What you should do:
Among the records below, find the line that has "if s.belowTerm m i then"; from there, give the lines again exactly, and stop after the line that has "if s.chState m = chDone".

Stored data
/-- LOCKOUT_END (R309): S.4.0302, consumed, at a 1 ms boundary after the entry, or 300 s. -/
def execLockoutEnd (s : State) : Outcome :=
  onCharger s <|
    if s.inletState = inLockout then
      let s := if s.val (csig 0x302) = 1 then
          (s.reach (msCeil (max s.dtb (s.inlet.lockAt + 1)))).putNat (csig 0x302) 0
        else s.reach (msEnd s.inlet.lockAt 300000)
      s.setInlet (if s.cable then inDetect else inNocable)
    else s

/-- INLET_MODE_LEFT (R307); S2 closes only in CHARGE (R299), so it opens in ENERGIZE too. -/
def execInletModeLeft (s : State) : Outcome :=
  onCharger s <|
    if s.modeNow = modeCharge then s
    else if s.inletState = inRun then s.s2Open.pfcOff.isoOff.setInlet inReady
    else if s.inletState = inEnergize then s.s2Open
    else s

/-- SRC_FAULT_RECOVER (R307). -/
def execSrcFaultRecover (s : State) : Outcome :=
  onCharger s <|
    if s.inletState = inSrcFault then
      if !s.cable then s.s2Open.setInlet inNocable else if s.val (csig 0x100) = pilotA then s.setInlet inDetect else s
    else s

/-- WEAK_SOURCE (R306): a phase's voltage at zero input current and now, in mV, the input current in 1/256 A, and the
swing of the grid frequency within 1 s, in mHz. -/
def execWeakSource (v0 v : Int) (i : Int) (df : Nat) (s : State) : Outcome :=
  onCharger s <|
    let droop := 100 * 256 * (v0 - v) > s.qty (csig 0x307) (8 * 256) * v0 && 2 * i ≤ s.q15 (csig 0x108)
    if s.inletState = inRun && (droop || 500 < df) then (s.putNat (csig 0x105) 3).refreshLimit else s

/-! ## Charge machines (R311-R313): m = 0 HV, 1 LV -/

/-- CHARGE_REQUEST (R311). -/
def execChargeRequest (m : Nat) (s : State) : Outcome :=
  ofUnit (m < 2) <| s.onTeam 1 <|
    let st := s.chState m
    if m = 0 then (if (st = chIdle || st = chWait) && s.hvMayCharge then s.setCh 0 chQualify else s)
    else if (st = chIdle && s.lv.st = lvRun && s.lvProfile < 2) || (st = chWait && s.chSource 1) then s.setCh 1 chQualify
    else s

/-- CHARGE_QUALIFIED (R311, R295): battery voltage in the machine's units. -/
def execChargeQualified (m : Nat) (v : Int) (s : State) : Outcome :=
  ofUnit (m < 2) <| s.onTeam 1 <|
    if s.chState m = chQualify && s.chSource m && s.vMin m ≤ v && v ≤ s.vCv m then
      if m = 0 && !s.isoConfigOk then s.chToFault 0 1
      else
        let s := if m = 0 then s.isoOn else s
        (s.modCh m (fun c => { c with cap := none })).setCh m chCc
    else s

/-- CHARGE_QUALIFY_TIMEOUT (R311): 10 s (HV), or V_pre not reached in the profile time (LV). -/
def execChargeQualifyTimeout (m : Nat) (v : Int) (s : State) : Outcome :=
  ofUnit (m < 2) <| s.onTeam 1 <|
    if s.chState m = chQualify then
      if m = 0 then (s.reach (msEnd (s.ch 0).since 10000)).chToFault 0 2
      else if v < 12288 then
        let t := if s.lvProfile = 0 then 600000 else 1800000
        (s.reach (msEnd (s.ch 1).since t)).chToFault 1 2
      else s
    else s

/-- CHARGE_CV_REACHED (R311): output voltage in the machine's units. -/
def execChargeCvReached (m : Nat) (v : Int) (s : State) : Outcome :=
  ofUnit (m < 2) <| s.onTeam 1 <|
    if s.chState m = chCc && s.vCv m ≤ v then (s.modCh m (fun c => { c with tested := false })).setCh m chCv else s

/-- The current lies below I_term. -/
def State.belowTerm (s : State) (m : Nat) (i : Int) : Bool := i * s.termDiv m < s.termBase m

/-- CHARGE_TERMINATION_START (R311): the output current in 1/256 A falls below I_term (LV: after a presence test); a rise
above it restarts a running timer. -/
def execChargeTerminationStart (m : Nat) (i : Int) (s : State) : Outcome :=
  ofUnit (m < 2) <| s.onTeam 1 <|
    if s.chState m = chCv then
      let t := some (msEnd s.dtb 30000)
      if s.belowTerm m i then
        if (s.ch m).termAt.isNone && (m = 0 || (s.ch 1).tested) then s.modCh m (fun c => { c with termAt := t }) else s
      else if s.termBase m < i * s.termDiv m then s.modCh m (fun c => { c with termAt := if c.termAt.isSome then t else none, tested := false })
      else s
    else s

/-- CHARGE_TERMINATION (R311): the timer expires; the current is capped at I_term. -/
def execChargeTermination (m : Nat) (s : State) : Outcome :=
  ofUnit (m < 2) <| s.onTeam 1 <|
    match (s.ch m).termAt with
    | none => s
    | some t =>
      let s := (s.reach t).setCh m chTopoff
      let (top, s) := s.freeFloor (10 * s.termBase m) (s.termDiv m)
      s.modCh m (fun c => { c with cap := some top.toNat, topAt := msEnd s.dtb (s.tTop m * 60000) })

/-- CHARGE_TOPOFF_END (R311). -/
def execChargeTopoffEnd (m : Nat) (s : State) : Outcome :=
  ofUnit (m < 2) (s.onTeam 1 (if s.chState m = chTopoff then ((s.reach (s.ch m).topAt).chZero m).setCh m chDone else s))

/-- CHARGE_RECHARGE (R311): battery voltage, below V_recharge for `ms` boundaries. -/
def execChargeRecharge (m : Nat) (v : Int) (ms : Nat) (s : State) : Outcome :=
  ofUnit (m < 2) <| s.onTeam 1 <|
    if s.chState m = chDone && v < s.vRecharge m && 10000 ≤ ms && s.chSource m then s.setCh m chQualify else s

/-- CHARGE_SOURCE_LOST (R311). -/
def execChargeSourceLost (m : Nat) (s : State) : Outcome :=
  ofUnit (m < 2) (s.onTeam 1 (if s.chLive m && s.chSourceGone m then (s.chZero m).setCh m chWait else s))

/-- CHARGE_SOURCE_HOLD (R311): the HV machine only. -/
def execChargeSourceHold (s : State) : Outcome :=
  onCharger s <|
    if s.chLive 0 && (s.chs.hit || isoGens.any (fun g => s.trippedBy g 4) || s.val (sid 3 0x30) = 0) then
      let s : State := { s with chs := { s.chs with hit := false } }
      (((s.chZero 0).isoOff.clearTrips isoGens).isoOff).setCh 0 chSourceHold
    else s

/-- CHARGE_SOURCE_HOLD_END (R311). -/
def execChargeSourceHoldEnd (s : State) : Outcome :=
  onCharger s <|
    if s.chState 0 = chSourceHold && s.val (sid 3 0x30) = 1 && s.val (csig 0x212) = 1 && isoGens.all (fun g => s.tripLines g = 0) then
      (s.clearTrips isoGens).isoOff.setCh 0 chQualify
    else s

/-- PRESENCE_TEST_START (R313): buck output current in 1/256 A. -/
def execPresenceTestStart (i : Int) (s : State) : Outcome :=
  .next <| s.onTeam 1 <|
    let c := s.ch 1
    if c.testAt.isSome then s
    else if s.chState 1 = chCv && !c.tested && s.belowTerm 1 i then
      s.modCh 1 (fun c => { c with testAt := some s.dtb, testI := i })
    else if s.chState 1 = chNoBattery then
      let s := s.reach c.testNext
      s.modCh 1 (fun c => { c with testAt := some s.dtb, testI := i })
    else s

/-- PRESENCE_TEST_END (R313): after 1 s; or, in CC, the collapse of the current below 10 % of I_cc within 10 ms outside the
current limit, which finds the battery absent without a test. -/
def execPresenceTestEnd (i : Int) (collapse : Bool) (s : State) : Outcome :=
  .next <| s.onTeam 1 <|
    let c := s.ch 1
    let absent := fun (s : State) =>
      let s := s.setCh 1 chNoBattery
      s.modCh 1 (fun c => { c with testAt := none, testNext := msEnd s.dtb 10000 })
    match c.testAt with
    | none => if s.chState 1 = chCc && collapse && 10 * i < s.iCc 1 then absent s else s
    | some t =>
      let s := s.reach (msEnd t 1000)
      if max 2560 c.testI ≤ 10 * (i - c.testI) then
        let s := s.modCh 1 (fun c => { c with testAt := none, tested := true })
        if s.chState 1 = chNoBattery then s.setCh 1 chQualify else s
      else absent s

/-- CHARGE_STOP (R311): the HV machine only. -/
def execChargeStop (s : State) : Outcome :=
  onCharger s <|
    let st := s.chState 0
    if st ≠ chIdle && st ≠ chFaultSt && (s.modeNow ≠ modeCharge || !s.cable || s.val (csig 0x212) = 0) then
      (s.chZero 0).setCh 0 chIdle
    else s

/-- CHARGE_FAULT_CLEAR (R311). -/
def execChargeFaultClear (m : Nat) (s : State) : Outcome :=
  ofUnit (m < 2) <| s.onTeam 1 <|
    if s.chState m = chFaultSt && ((s.ch m).cycled = 2 || (m = 0 && !s.cable)) then
      let s := (s.chZero m).setCh m chIdle
      if m = 0 then s.putNat (csig 0x201) 0 else s
    else s

/-! ## SUPPLY (R314-R317) -/

/-- SUPPLY_ENERGIZE (R315): 100 ms after entry in a load kind. -/
def execSupplyEnergize (s : State) : Outcome :=
  onCharger s <|
    let k := s.supplyKind
    if s.modeNow = modeSupply && 1 ≤ k && k ≤ 3 && s.supplyState = supOff && s.val (csig 0x213) = 1 && s.cable then
      (s.reach (msEnd s.supply.since 100)).supplyOn
    else s

/-- SUPPLY_FAULT (R314): the output below half its nominal voltage for `ms` boundaries, or no discharge allowance. -/
def execSupplyFault (ms : Nat) (s : State) : Outcome :=
  onCharger s <|
    if s.modeNow = modeSupply && s.supplyState = supRun && (200 ≤ ms || s.val (csig 0x213) = 0) then s.supplyOff supFault else s

/-- SUPPLY_CABLE_REMOVED (R315). -/
def execSupplyCableRemoved (ohm : Nat) (s : State) : Outcome :=
  onCharger s <|
    if (cableOf s.ppStd ohm).isSome || cableUnknown s.ppStd ohm then s
    else
      let s := s.putPp ohm
      if s.modeNow = modeSupply && s.supplyState = supRun && s.supplyKind ≤ 3 then s.supplyOff supOff else s

/-- STATION_STATE_REACTION (R317): the other vehicle's levels in mV, held for `periods` pilot periods, and the time in C in
milliseconds. -/
def execStationStateReaction (pos neg : Int) (periods : Nat) (ms : Nat) (s : State) : Outcome :=
  onCharger s <|
    let k := s.supplyKind
    if !(s.modeNow = modeSupply && (k = 4 || k = 5) && 2 ≤ periods && s.supplyState ≠ supFault) then s
    else
      let p := pilotOf true pos neg
      let s := s.putNat (csig 0x100) p
      let off := fun (s : State) => if s.supply.live then s.supplyOff supOff else s
      let fixed := fun (s : State) w => (s.cmpWrite 33 0 w).modSupply (fun x => { x with adv := false })
      let adv := fun (s : State) => s.advertise
      if p = pilotA then fixed (off s) 0x3FFFFF
      else if p = pilotC || (p = pilotD && s.val (csig 0x404) = 1) then
        let s := adv s
        if 100 ≤ ms && !s.supply.live && s.val (csig 0x213) = 1 then s.supplyOn else s
      else if p = pilotB || p = pilotD then adv (off s)
      else fixed (s.supplyOff supFault) 0

/-- STATION_PROBE_SEEN (R316): state B on the probe for `ms` milliseconds. -/
def execStationProbeSeen (ms : Nat) (s : State) : Outcome :=
  onCharger s <|
    if s.modeNow = modeStandby && s.fld Reg.INL_CTRL Fld.INL_CTRL_role = 1 && s.on Reg.INL_CTRL Fld.INL_CTRL_probe &&
        !s.running 33 && s.val (csig 0x100) = pilotB && 100 ≤ ms then
      s.modInlet (fun i => { i with seen := true })
    else s

/-! ## Solar (R318-R321) -/

/-- SOLAR_START (R318): the string at the start level for `ms` boundaries with the boost stopped. -/
def execSolarStart (ms : Nat) (s : State) : Outcome :=
  onCharger s <|
    if s.solState = solOff && s.qty (solsig 0x301) (30 * 512) ≤ s.q15 (solsig 0x100) && 10000 ≤ ms && !s.running 23 &&
        s.stagesAllowed [8] then
      (s.setSol solStart).modSolar (fun x => { x with stopAt := some s.dtb, scanEnd := s.dtb })
    else s

/-- SOLAR_STOP (R318): the power below 2 W for `ms` boundaries, or the string below 10 V. -/
def execSolarStop (ms : Nat) (s : State) : Outcome :=
  onCharger s <|
    if s.solState ≠ solOff && ((s.q15 (solsig 0x201) < 64 && 60000 ≤ ms) || s.q15 (solsig 0x100) < 10 * 512) then
      (s.boostOff.setSol solOff).modSolar (fun x => { x with stopAt := none })
    else s

/-- SOLAR_OPEN_CIRCUIT_MEASURE (R318, R320): 20 ms after the boost stopped. The reference after a start is not stated:
it is free. -/
def execSolarOpenCircuitMeasure (s : State) : Outcome :=
  onCharger s <|
    match s.solar.stopAt with
    | none => s
    | some t =>
      let s := s.reach (msEnd t 20)
      let v := s.stringV
      let s := s.modSolar (fun x => { x with stopAt := none, voc := v, stepAt := s.dtb, step := 2560, run := 0 })
      if !s.solarConfigOk then (s.setSol solOff).chToFault 0 1
      else if s.solState = solScan then
        (s.modSolar (fun x => { x with ref := 95 * v / 100, scanK := 0, bestP := -1, bestRef := 95 * v / 100 })).boostOn.solPublish
      else
        let (w, s) := s.drawWord
        ((s.modSolar (fun x => { x with ref := 10 * (w.toNat % 32768 : Nat) })).boostOn.setSol solTrack).solPublish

Exercise result:
      if s.belowTerm m i then
        if (s.ch m).termAt.isNone && (m = 0 || (s.ch 1).tested) then s.modCh m (fun c => { c with termAt := t }) else s
      else if s.termBase m < i * s.termDiv m then s.modCh m (fun c => { c with termAt := if c.termAt.isSome then t else none, tested := false })
      else s
    else s

/-- CHARGE_TERMINATION (R311): the timer expires; the current is capped at I_term. -/
def execChargeTermination (m : Nat) (s : State) : Outcome :=
  ofUnit (m < 2) <| s.onTeam 1 <|
    match (s.ch m).termAt with
    | none => s
    | some t =>
      let s := (s.reach t).setCh m chTopoff
      let (top, s) := s.freeFloor (10 * s.termBase m) (s.termDiv m)
      s.modCh m (fun c => { c with cap := some top.toNat, topAt := msEnd s.dtb (s.tTop m * 60000) })

/-- CHARGE_TOPOFF_END (R311). -/
def execChargeTopoffEnd (m : Nat) (s : State) : Outcome :=
  ofUnit (m < 2) (s.onTeam 1 (if s.chState m = chTopoff then ((s.reach (s.ch m).topAt).chZero m).setCh m chDone else s))

/-- CHARGE_RECHARGE (R311): battery voltage, below V_recharge for `ms` boundaries. -/
def execChargeRecharge (m : Nat) (v : Int) (ms : Nat) (s : State) : Outcome :=
  ofUnit (m < 2) <| s.onTeam 1 <|
    if s.chState m = chDone && v < s.vRecharge m && 10000 ≤ ms && s.chSource m then s.setCh m chQualify else s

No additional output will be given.